Do you really know the life history of a Java program?

Source: Internet
Author: User

As a program ape, we write code every day, but do you really know the life cycle of it? Let's talk about its life course today, say a Java Code, from birth to game over a few steps: Compile, class load, run, GC.

Compile

The compilation period of the Java language is actually a process of "uncertainty", Because it could be a front-end compiler's process of turning a. java file into a. class file, or it might refer to the JVM's backend runtime compiler (JIT compiler) converting bytecode into machine code, or the process of compiling the. java file directly using a static advance compiler (AOT compiler) to compile the cost of the machine code. But here we are talking about the first class. is also in line with our popular knowledge of compiling. What processes have been compiled during this time period?

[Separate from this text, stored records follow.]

-- ==== Sys2Proof/Machine/Ops.lean ====
section
/-! DEFINITION. The operations that every word shares: parking, the trap (R76, R389 to R392) and the return from
it (FDRES, R394), presentation of witnesses (R81), sequence numbers (R185), sequencing (R66 to R69, R253 to
R257), and the issue of one word (R64, R78, R137, R259 to R262). -/

namespace Sys2Proof.Machine

/-- A trap as raised: cause (R77), LANES and DETAIL (R76). -/
structure Trap where
  cause : Nat
  lanes : W64
  detail : W64
  deriving DecidableEq, Repr

/-! ### Group states (R248) -/

/-- The waits that R248 calls WAITING; the others are PARKED. -/
def Why.waits : Why → Bool
  | .present _ | .rendezvous _ | .waita | .launchAccept _ | .twait _ | .chunk _ _ => true
  | _ => false

def Group.park (g : Group) (why : Why) : Group :=
  { g with status := if why.waits then .waiting why else .parked why }

/-- A group parks; a write of its that waits for reserve space counts as stalled (R367). -/
def Mach.park (m : Mach) (why : Why) : Mach :=
  let m := match why with
    | .reserve pg who => m.countStall pg who
    | _ => m
  m.modMe (fun g => g.park why)

/-- A line whose write-back finds no reserve space as its pin ends: it waits for the next write-back that reaches it, and refuses
accesses until then (R188, R367). -/
def Mach.widenWaiting (m : Mach) (c : Nat) (x : L1Line) : Mach :=
  (m.modCore c (fun k => k.setLine { x with pins := [], refusedAt := none, owed := true })).countStall
    (pageOf (128 * x.line)) (whoLine c x.line)

/-- A group's pin of a line ends. The line is widened unless another group pins it too. -/
def Mach.endPin (m : Mach) (c slot : Nat) (x : L1Line) : Mach :=
  if x.pins.all (fun k => k == slot) then (m.widenLine c x.line).getD (m.widenWaiting c x)
  else m.modCore c (fun k => { k with l1 := k.l1.map (fun y => if y.line = x.line then { y with pins := y.pins.erase slot } else y) })

/-- The pins of a group end: every line that it alone pinned becomes an ordinary dirty line (R188, R189). -/
def Mach.widenAll (m : Mach) (c slot : Nat) : Mach :=
  ((m.core c).l1.filter (fun x => x.pins.contains slot)).foldl (fun m x => m.endPin c slot x) m

/-- No lane remains (R69): the pins end; the slot is released once every result has returned. -/
def Mach.endGroup (m : Mach) (c slot : Nat) : Mach :=
  (m.widenAll c slot).setGroup c slot { (m.group c slot) with status := .ended, xm := 0, recs := [], waita := none }

/-! ### Ending teams and regions (R390 to R392) -/

def Team.onCore (t : Team) (c : Nat) : Bool := t.core == c || (t.pair && t.core + 1 == c)
def Team.slotOn (t : Team) (c : Nat) : Nat := if t.core = c then t.tslot else t.tslotF
def Team.cores (t : Team) : List Nat := if t.pair then [t.core, t.core + 1] else [t.core]

def slotsOf (c : Core) (team : Nat) : List Nat := (c.groups.filter (fun kg => kg.2.team == team)).map (·.1)

/-! ### What of a team is on its cores, and what is spilled (R338) -/

def Mach.shadowKey (m : Mach) (id c : Nat) : Nat := 2 * id + (if (m.team id).core = c then 0 else 1)

/-- What of a team's half is spilled from core `c`: some of its groups, or all that it held there. -/
def Mach.shadowOn (m : Mach) (id c : Nat) : Option Shadow :=
  match tget none m.shadow (m.shadowKey id c) with
  | some x => if x.core = some c then some x else none
  | none => none

def Mach.residents (m : Mach) (c : Nat) : List Nat := (m.core c).teams.map (·.2)

/-- Group slots that a team holds on a core, resident or spilled. -/
def Mach.heldSlots (m : Mach) (c id : Nat) : List Nat :=
  slotsOf (m.core c) id ++ (match m.shadowOn id c with
  | some x => x.groups.map (·.1)
  | none => [])

/-- Rewrites a group of a team where it is: in its slot, or spilled from it (R338). -/
def Mach.modWhere (m : Mach) (id c s : Nat) (f : Group → Group) : Mach :=
  if (m.group c s).team = id then m.setGroup c s (f (m.group c s))
  else
    let key := m.shadowKey id c
    { m with shadow := tset none m.shadow key ((tget none m.shadow key).map (fun x =>
        if x.groups.any (fun g => g.1 == s) then { x with groups := tset Group.none x.groups s (f (tget Group.none x.groups s)) } else x)) }

def poisonTile (x : Option Tile) (code : BitVec 16) : Option Tile :=
  x.map (fun t => if t.st = .filling || t.st = .draining then { t with st := .poisoned, fcode := code, ring := none } else t)

/-- A stream as a team leaves it: free if the team owned it, and without the feeds of the team; flushed feeds of an earlier owner go on (R224,
R226). -/
def Stream.without (s : Stream) (team : Nat) : Stream :=
  { (if s.owner = some team then Stream.free else s) with feeds := s.feeds.filter (fun f => f.team != team) }

/-- Releases what a team holds on a core: tiles (R213) and streams (R224). -/
def Core.releaseTeam (c : Core) (team : Nat) : Core :=
  { c with
    tiles := tmap none (fun _ x => match x with
      | some t => if t.team = team then none else some t
      | none => none) c.tiles,
    streams := tmap Stream.free (fun _ s => s.without team) c.streams }

def CopyDst.isPrefetch : CopyDst → Bool
  | .prefetch _ => true
  | _ => false

/-- A copy of an ended team ends with its error record (R390); a prefetch just ends. -/
def Mach.killCopy (m : Mach) (id k : Nat) : Mach :=
  let t := m.team id
  let x : Mach := { m with copies := tset none m.copies k none }
  if ((tget none m.copies k).map (·.kind.isPrefetch)).getD false then x else x.logEvent t.part 6 (sliceOf t.core)
      (((tget none m.copies k).bind (·.engine)).getD 0) 1 (m.inst t.inst).fdom 0 0

def Mach.killCopies (m : Mach) (id : Nat) : Mach :=
  let ours := m.copies.filter (fun kx => match kx.2 with
    | some x => x.team == id
    | none => false)
  ours.foldl (fun m kx => m.killCopy id kx.1) m

/-- A store or atomic with its number is on its way to another part (R355), or waits at its home (R278). -/
def Mach.sentStore (m : Mach) (id : Nat) : Bool :=
  (match tget none m.remotes id with
   | some r => r.seq.isSome
   | none => false) ||
  m.parts.any (fun kp => kp.2.held.any (fun h => h.waiters.any (fun w => w.2.2 == id)))

/-- A snap of a group that is killed asks for no close any more; one whose close runs is answered to nobody. -/
def Epochs.dropSnaps (ep : Epochs) (c k : Nat) : Epochs :=
  let l := if ep.snap && ep.closing.isSome then ep.snaps.take 1 else []
  { ep with snaps := l ++ (ep.snaps.drop l.length).filter (fun s => !(s.1 == c && s.2.1 == k)) }

/-- A group ends where it stands, and what it waits for returns nothing; a store already sequenced is still performed (R390). -/
def Mach.killGroup (m : Mach) (c k : Nat) : Mach :=
  let x := (m.endGroup c k).modPart (m.team (m.group c k).team).part (fun p => { p with ep := p.ep.dropSnaps c k })
  x.setGroup c k { x.group c k with outs := (m.group c k).outs.map (fun o => { o with writes := [], ready := o.ready || !m.sentStore o.id }) }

Lexical and grammatical analysis

Lexical analysis is the conversion of the source code character flow into the token collection, while the syntax analysis is based on the token sequence abstract constructs the syntax tree (AST) process, the AST is to describe the program code syntax structure of the tree representation, each node of the syntax tree represents a syntax structure in the program code, such as the package , types, modifiers, operators, interfaces, return values, and even code comments can all be a syntactic structure.

Fill symbol table

After completing the syntax and lexical analysis, the next step is to populate the symbol table, and the information registered in the symbol table is used at different stages of the compilation process. Extend the concept of the symbol table here. What is a symbol table? It is a form of a set of symbolic addresses and symbolic information, the simplest of which can be understood as the k-v value pairs of a hash table. Why do you use the symbol table? One of the earliest applications of symbol tables is information about organizing program code. Initially, the computer program was just a bunch of simple numbers, but the program apes soon found it much easier to use symbols to represent operations and memory addresses (variable names). Associating a name with a number requires a list of symbols. As the program grows, the performance of the symbol table operation becomes the bottleneck of the program development efficiency, so many data structures and algorithms are created to improve the efficiency of the sequential table. What are the so-called data structures and algorithms? General: Order lookup in unordered lists, binary lookup in ordered array , binary find tree, Balance lookup tree (in this case we are primarily exposed to red and black trees), hash table (hash list based on zipper method, hash list based on linear detection method). Java.util.TreeMap and Java.util.HashMap in Java, respectively, are based on a hash table of red-black tree and zip-up notation. The concept of the symbol table mentioned here is no longer in detail and interested in finding relevant information.

Semantic analysis

After the last two steps, we obtained the program code of the Abstract syntax tree representation, the syntax tree can represent a correct source code abstraction, but can not guarantee that the source program is logical, this time the semantic analysis came into being, its main task is to structure the correct source program for the context-related nature of the review. Labeling inspection, data and control flow analysis, the solution of syntactic sugar is a few steps in the semantic analysis phase, in this specific syntax of the concept of sugar. Syntactic sugar refers to a grammar that is added to the language of a computer, which has no effect on the functionality of the language, but is more convenient for the application of apes. The most commonly used syntactic sugars in Java are generics, variable-length parameters, since boxing/unpacking, traversal loops, the JVM does not support these syntaxes at run time, and they revert back to a simple basic syntax structure during the compilation phase, which is the process of parsing the syntax sugar. As an example of a generic erase,,list<integer> and list<string> are generic erased after compilation and become the same native type list<e>.

Byte code generation

Bytecode generation is the last phase of the Javac compilation process, in which the information generated from the previous steps is translated into bytecode written to disk, and a small amount of code is added and converted. The instance constructor <init> () method and class constructor <clinit> () method (the instance constructor here does not refer to the default constructor, and if the user code does not provide any constructors, the compiler will add a Accessibility is a default constructor that is consistent with the current class, and this work is done in the fill symbol table phase, while the class constructor <clinit> () method refers to all class variable assignment actions in the compiler's auto-collection class and the statement merges in the static statement block, which are added to the syntax tree at this stage. This concludes the entire compilation process.

Class loading

After compiling the program into bytecode, the next step is the process of loading the class into memory.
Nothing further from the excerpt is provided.